But I left as soon as she was asleep, which I could tell because she’d twitch—arm or leg—and then I’d shimmy myself out of the bed, careful not to jostle her, and I’d go to my own room. I mean, how was I supposed to sleep, two of us crammed into a twin bed, with her rolling around and twitching, that crusty, smelly, drool-soaked teddy bear in my face? How was I supposed to sleep? I had to sleep. I was so tired.
She didn’t know. She never said anything the next day. On this night, there was a full moon that people would call pretty if they happened to notice it and were the kind of people to have the energy to think about those things. One of my coworkers dropped me off, but the whole drive he stammered about his friend’s near-suicide last spring. “Lucky he took the razor across, not lengthwise,” he said, and I involuntarily glanced at his own wrists, covered by long sleeves, as he stared straight ahead, maybe expecting questions.
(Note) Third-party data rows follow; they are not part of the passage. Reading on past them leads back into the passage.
/-- Every bit a step sets that is no reset has its event. -/
theorem StepEffect.bits {s t : State} (he : StepEffect s t) : BitsHaveEvents s t.irqStatus t.error := by
  cases he with
  | performed hp hu =>
    obtain ⟨hmoves, v, hs, -⟩ := id hp
    exact (BitsHaveEvents.of_raises (hu.raises hp)).set (k := 0) ⟨hmoves, by simp [hs]⟩
  | @illegal v e hmoves hs hd =>
    have hcause : RaisedBy s .cmdIllegal := ⟨hmoves, v, hs, by simp [hd]⟩
    exact (BitsHaveEvents.of_raises (.raise s.popped _ 0 (v.extractLsb' 0 32) hcause)).set (k := 0)
      ⟨hmoves, by simp [hs]⟩
  | cycled h => exact .of_cycled h
  | @readRefused a c hi ha =>
    exact .of_raises (w := s.popped.raise c 0 a) (.raise _ _ _ _ (raisedBy_of_readAccess hi ha))
  | writeRefused hi ha => exact .of_raises (.raise _ _ _ _ (raisedBy_of_writeAccess hi ha))
  | written hi hm hd hn => exact .of_written hi hm hd hn
  | offerDropped | engineRests | offerConsumed | offerWaits | read => exact .of_falling (fun _ => id) fun _ => id

/-- A reset clears every bit (R411). -/
theorem ResetEffect.bits {s t : State} (h : ResetEffect s t) : BitsHaveEvents s t.irqStatus t.error := by
  have hzero : t.irqStatus = 0 ∧ t.error = 0 := by cases h <;> exact ⟨rfl, rfl⟩
  rw [hzero.1, hzero.2]
  exact .of_falling (by simp) (by simp)

/-- Settles O60: the bits of the state after by the effect of the step, and the observed stop ends in IDLE. -/
theorem interruptBitsAreSetByTheirEvents : Obligations.InterruptBitsAreSetByTheirEvents := by
  intro s t hs
  have hbits : BitsHaveEvents s t.irqStatus t.error := by
    rcases step_effect hs with he | ⟨-, hr⟩
    · exact he.bits
    · exact hr.bits
  simp only [State.errorReg_code]
  refine ⟨hbits.events 0 (by decide), hbits.events 1 (by decide), fun h0 h1 => ?_, hbits.line, hbits.rises⟩
  obtain ⟨hstop, o, rest, hrun⟩ := hbits.events 2 (by decide) h0 h1
  rw [step_of_runsBlockCycle hrun] at hs
  cases hs
  exact ⟨hstop, ((s.popped.consume o rest).blockCycle_mode o).trans (if_pos hstop), o, rest, hrun⟩

end Sys2Proof.Machine

/-!
PROOFS of the family "reset and hazards": the one event that has no move, and what each of the two resets leaves.
-/

namespace Sys2Proof

/-- What an offer that breaks the Transport's contract looks like: it claims samples, of another length (R331). -/
theorem Offer.wellFormed_eq_false_iff (o : Offer) (n : Nat) :
    o.wellFormed n = false ↔ o.novalid = false ∧ o.samples.length ≠ n := by simp [Offer.wellFormed]

end Sys2Proof

namespace Sys2Proof.Machine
I had found out about Jess’s sister a week ago, and we had talked on the phone once, mostly about the apartment, a whole conversation where Jess didn’t say her sister’s name once. The folder of newspaper clippings was still in its envelope on my dresser. I had accidentally set a glass of water on it, leaving a crinkly circle across my address, blurring the ink. I never liked the girl who sent the clippings; her dorm room smelled like something burned. I didn’t even like her handwriting. Jess might never have told me about Linda if I didn’t get these clippings. I imagined showing up for school, maybe asking how Linda was, and Jess making up a story: “She got accepted to study abroad,” she might have said, sending Linda off to Spain for her senior year of high school. It would have worked. It was possible that Linda might have died and I would never have known. I couldn’t decide if that was sad and, if it was, how sad. Maybe that wouldn’t have been sad at all. I didn’t like imagining Li
nda in her Mazda with her friends, laughing one minute and bloody and mangled the next. All the girls in the car died. I didn’t know why Jess would want this to be a secret. I didn’t know if I should have pretended not to know instead of calling Jess up right away. I wondered if Tommy knew, wondered if he thought about my hair in his hands, wondered who gave him blow jobs when he was bumming around Europe those three weeks with his dad’s credit card. I imagined myself at Linda’s funeral, sitting next to Jess and her parents while an organ played sad hymns. She should have told me. But she didn’t.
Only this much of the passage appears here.